If you'll run this code:
// January 16th 2015 10:20 AM in Amsterdam
var date = NSDate(timeIntervalSince1970: 1421400000)
var formatter = NSDateFormatter()
formatter.dateFormat = "dd-MMM"
let calendar = NSCalendar.currentCalendar()
calendar.firstWeekday = 2 // default when region == Netherlands
let units = NSCalendarUnit.YearCalendarUnit | NSCalendarUnit.MonthCalendarUnit
| NSCalendarUnit.WeekOfMonthCalendarUnit | NSCalendarUnit.DayCalendarUnit
| NSCalendarUnit.WeekdayCalendarUnit
// Loop days in January
for day in 1...14 {
// select day in month
var components = calendar.components(units, fromDate: date)
components.day = day
// get day and components
let _date = calendar.dateFromComponents(components)!

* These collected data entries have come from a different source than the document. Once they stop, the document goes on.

/-- Meters that start afresh leave what waits. -/
theorem State.portsClear_zeroed {s : State} (h : s.portsClear) : ({ s with mtr := { s.mtr with
    masters := s.mtr.masters.zipIdx.map fun x => if privileged x.2 then x.1 else { x.1 with meter := 0 } } } : State).portsClear := by
  have hport (m : Nat) :
      ((s.mtr.masters.zipIdx.map fun x => if privileged x.2 then x.1 else { x.1 with meter := 0 }).getD m {}) =
        if privileged m then s.master m else { s.master m with meter := 0 } := by
    simp only [State.master, List.getD_eq_getElem?_getD, List.getElem?_map, List.getElem?_zipIdx]
    cases s.mtr.masters[m]? with
    | none => exact (ite_self _).symm
    | some x => simp
  obtain ⟨hreq, h4, h6⟩ := h
  simp only [State.portsClear, State.master, hport] at *
  refine ⟨fun m => ?_, ?_, ?_⟩
  · split
    · exact hreq m
    · exact hreq m
  · split
    · exact h4
    · exact h4
  · split
    · exact h6
    · exact h6

theorem State.setDev_dev (s : State) (d : Dev) : (s.setDev d).dev = d := by
  unfold State.setDev
  split
  · assumption
  · rfl

/-- Once nothing waits, the device goes to SAVING. -/
theorem State.saving_of_setDev {s₀ s : State} (h : s₀.SameMode s) (hc : s.portsClear) (hp : s₀.pins.pwrFailN = false)
    (hh : s₀.pwr.highFor10 = false) : (s.setDev .saving).Saving := by
  refine ⟨s.setDev_dev _, ?_, ?_, State.portsClear_of_masters hc (by simp only [State.setDev_same])⟩
  · simp only [State.setDev_same]; exact (congrArg Pins.pwrFailN h.pins).trans hp
  · simp only [State.setDev_same]; exact h.high.trans hh

theorem State.portsClear_setIntg {s : State} (h : s.portsClear) (i : Intg) : ({ s with intg := i } : State).portsClear := h

/-- A save that starts with PWR_FAIL_N low leaves the device SAVING, and no request waits. -/
theorem State.startSave_saving {s : State} (hp : s.pins.pwrFailN = false) (hh : s.pwr.highFor10 = false) : ∃ u : State, u.Saving ∧
    u.keep.saveStep = 1 ∧ u.keep.armOps = [] ∧ u.keep.ckpt = none ∧ (s.startSave = u ∨ s.startSave = u.wakeChannels) := by
  unfold State.startSave
  extract_lets s1 s2 wake s3 rc s4 mtr s5 s6 s7 s8 pw s9 folds s10 s11
  have h3 : s.SameMode s3 := .refuseWaiting (.abandonVisits (.stopSlicer (.intervalCut (.refl s))))
  have h5 : s.SameMode s5 := .upd (.upd h3)
  have hports3 : s3.portsClear := State.refuseWaiting_portsClear s2
  have hports4 : s4.portsClear := State.portsClear_setIntg hports3 _
  have hports5 : s5.portsClear := State.portsClear_zeroed hports4
  have h6 : s6.Saving := (State.saving_of_setDev h5 hports5 hp hh).post _ _ _ _
  have h7 : s7.Saving := h6.writeRecord _
  have h8 : s8.Saving := h7.drops
  have h9 : s9.Saving := h8.unblocked
  have h11 : s11.Saving := (ite_has State.Saving (h9.only (s9.modKeep_only _)) h9 : s10.Saving).only (s10.modKeep_only _)
  exact ⟨s11, h11, rfl, rfl, rfl, (em (wake = true)).symm.imp (fun h => if_neg h) fun h => if_pos h⟩

/-! ### The events of a save -/

/-- The state once PWR_FAIL_N has fallen. -/
def State.powerFell (s : State) : State :=
  { s with pins := { s.pins with pwrFailN := false }, pwr := { s.pwr with highFor10 := false } }

theorem exec_pwrFailNFall_saves {s : State} (hp : s.pins.pwrFailN = true) (hm : s.maySave = true) :
    exec .pwrFailNFall s = .next s.powerFell.startSave :=
  congrArg Host.Outcome.next ((if_neg (by simp [hp])).trans (if_pos hm))

/-- PWR_FAIL_N falls where no save may start, outside bring-up. -/
theorem exec_pwrFailNFall_noted {s : State} (hp : s.pins.pwrFailN = true) (hm : s.maySave = false) (hd : s.dev ≠ .bringup) :
    exec .pwrFailNFall s = .next s.powerFell :=
  congrArg Host.Outcome.next ((if_neg (by simp [hp])).trans ((if_neg (ne_true_of_eq_false hm)).trans (if_neg hd)))
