-- ==== Sys2Proof/Decode.lean ====
section
/-!
DEFINITION. The command word `CW` (30_encoding.md rules R70 to R75): its fields, the decoder (total on all 32-bit
words, rejecting by name) and, after it, the encoder.
-/

namespace Sys2Proof

/-- Field `op`, bits 7:0 (30_encoding.md rule R70). -/
def cwOp (cw : Word) : Byte := cw.extractLsb' 0 8

/-- Flag `KS`, bit 8 (30_encoding.md rule R70). -/
def cwKs (cw : Word) : Bool := cw.getLsbD 8

/-- Flag `NI`, bit 9 (30_encoding.md rule R70). -/
def cwNi (cw : Word) : Bool := cw.getLsbD 9

/-- The reserved bits 31:10, which must be 0 (30_encoding.md rule R70). -/
def cwReserved (cw : Word) : BitVec 22 := cw.extractLsb' 10 22

/-- Why a command word is illegal (30_encoding.md rule R74). All four end the same way, with `E_ILLCMD`. -/
inductive Reject where
  /-- A reserved bit of 31:10 is 1. -/
  | reservedBits
  /-- `op` is 0x00 or greater than 0x0B. -/
  | noSuchOp
  /-- `KS` is 1 and the command is not `SCINIT`, `KSBLK` or `SXOR`. -/
  | ksNotAllowed
  /-- `NI` is 1 and the command is not `SXOR` or `XSXOR`. -/
  | niNotAllowed
deriving DecidableEq, Repr

/-- The commands that allow flag `KS`: `op` in {0x01, 0x03, 0x05} (30_encoding.md rules R72, R75). -/
def ksAllowed (op : Byte) : Bool := op == 0x01 || op == 0x03 || op == 0x05

/-- The commands that allow flag `NI`: `op` in {0x05, 0x06} (30_encoding.md rules R72, R75). -/
def niAllowed (op : Byte) : Bool := op == 0x05 || op == 0x06

/-- The command of an `op` value, with its flags (30_encoding.md rule R71); none for 0x00 and 0x0C to 0xFF. -/
def commandOf (op : Byte) (ks ni : Bool) : Option Instr :=
  if op = 0x01 then some (.scinit ks)
  else if op = 0x02 then some .scperm
  else if op = 0x03 then some (.ksblk ks)
  else if op = 0x04 then some .xsubkey
  else if op = 0x05 then some (.sxor ks ni)
  else if op = 0x06 then some (.xsxor ni)
  else if op = 0x07 then some .pclamp
  else if op = 0x08 then some .pmac
  else if op = 0x09 then some .tvfy
  else if op = 0x0A then some .sealBox
  else if op = 0x0B then some .openBox
  else none

/-- The decode procedure (30_encoding.md rule R75), in its order. -/
def decode (cw : Word) : Except Reject Instr :=
  if cwReserved cw ≠ 0 then .error .reservedBits
  else
    match commandOf (cwOp cw) (cwKs cw) (cwNi cw) with
    | none => .error .noSuchOp
    | some i =>
      if cwKs cw && !ksAllowed (cwOp cw) then .error .ksNotAllowed
      else if cwNi cw && !niAllowed (cwOp cw) then .error .niNotAllowed
      else .ok i

/-- The operation code of a command (30_encoding.md rule R71). -/
def Instr.opcode : Instr → Byte
  | .scinit _ => 0x01
  | .scperm => 0x02
  | .ksblk _ => 0x03
  | .xsubkey => 0x04
  | .sxor _ _ => 0x05
  | .xsxor _ => 0x06
  | .pclamp => 0x07
  | .pmac => 0x08
  | .tvfy => 0x09
  | .sealBox => 0x0A
  | .openBox => 0x0B

/-- Bit `KS` of a command's word (30_encoding.md rules R70, R72): 0 where the command does not allow it. -/
def Instr.ksBit : Instr → Bool
  | .scinit ks => ks
  | .scperm => false
  | .ksblk ks => ks
  | .xsubkey => false
  | .sxor ks _ => ks
  | .xsxor _ => false
  | .pclamp => false
  | .pmac => false
  | .tvfy => false
  | .sealBox => false
  | .openBox => false

/-- Bit `NI` of a command's word (30_encoding.md rules R70, R72): 0 where the command does not allow it. -/
def Instr.niBit : Instr → Bool
  | .scinit _ => false
  | .scperm => false
  | .ksblk _ => false
  | .xsubkey => false
  | .sxor _ ni => ni
  | .xsxor ni => ni
  | .pclamp => false
  | .pmac => false
  | .tvfy => false
  | .sealBox => false
  | .openBox => false

/-- The command word of a command: reserved bits 0, then `NI`, `KS` and `op` (30_encoding.md rules R70, R78). -/
def encode (i : Instr) : Word :=
  i.opcode.setWidth 32 ||| ((BitVec.ofBool i.ksBit).setWidth 32 <<< 8)
    ||| ((BitVec.ofBool i.niBit).setWidth 32 <<< 9)

/-- The command that the decoder reads from a table row's bits: the 32-bit word whose low `nbits` bits are those of
`w` and whose other bits are 0. A command is always 32 bits long (30_encoding.md rule R76), so more than 32 bits are
no command word. -/
def decodeTableWord (nbits w : Nat) : Option Instr :=
  if nbits ≤ 32 then (decode (BitVec.ofNat 32 (w % 2 ^ nbits))).toOption else none

end Sys2Proof
end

var _components = calendar.components(units, fromDate: _date)
// retrieve characteristics
let weekOfMonth = _components.weekOfMonth
let dayOfWeek = _components.weekday
let month = _components.month
println("\(formatter.stringFromDate(_date)) is day \(dayOfWeek) of week \(weekOfMonth) of month \(month) \n")
}
You'll probably get back:
01-Jan is day 5 of week 1 of month 1
02-Jan is day 6 of week 1 of month 1
03-Jan is day 7 of week 1 of month 1
04-Jan is day 1 of week 1 of month 1
05-Jan is day 2 of week 2 of month 1
06-Jan is day 3 of week 2 of month 1
07-Jan is day 4 of week 2 of month 1
....
Those weekdays are wrong.
Not only should the the 1st of january be the 4th day (a thursday), it's also strange that the 3rd of january seems to be on day 7 of week 1 and the 4th of january seems to be day 1 of that same week.
Obviously I'm doing something wrong here, who could help me out?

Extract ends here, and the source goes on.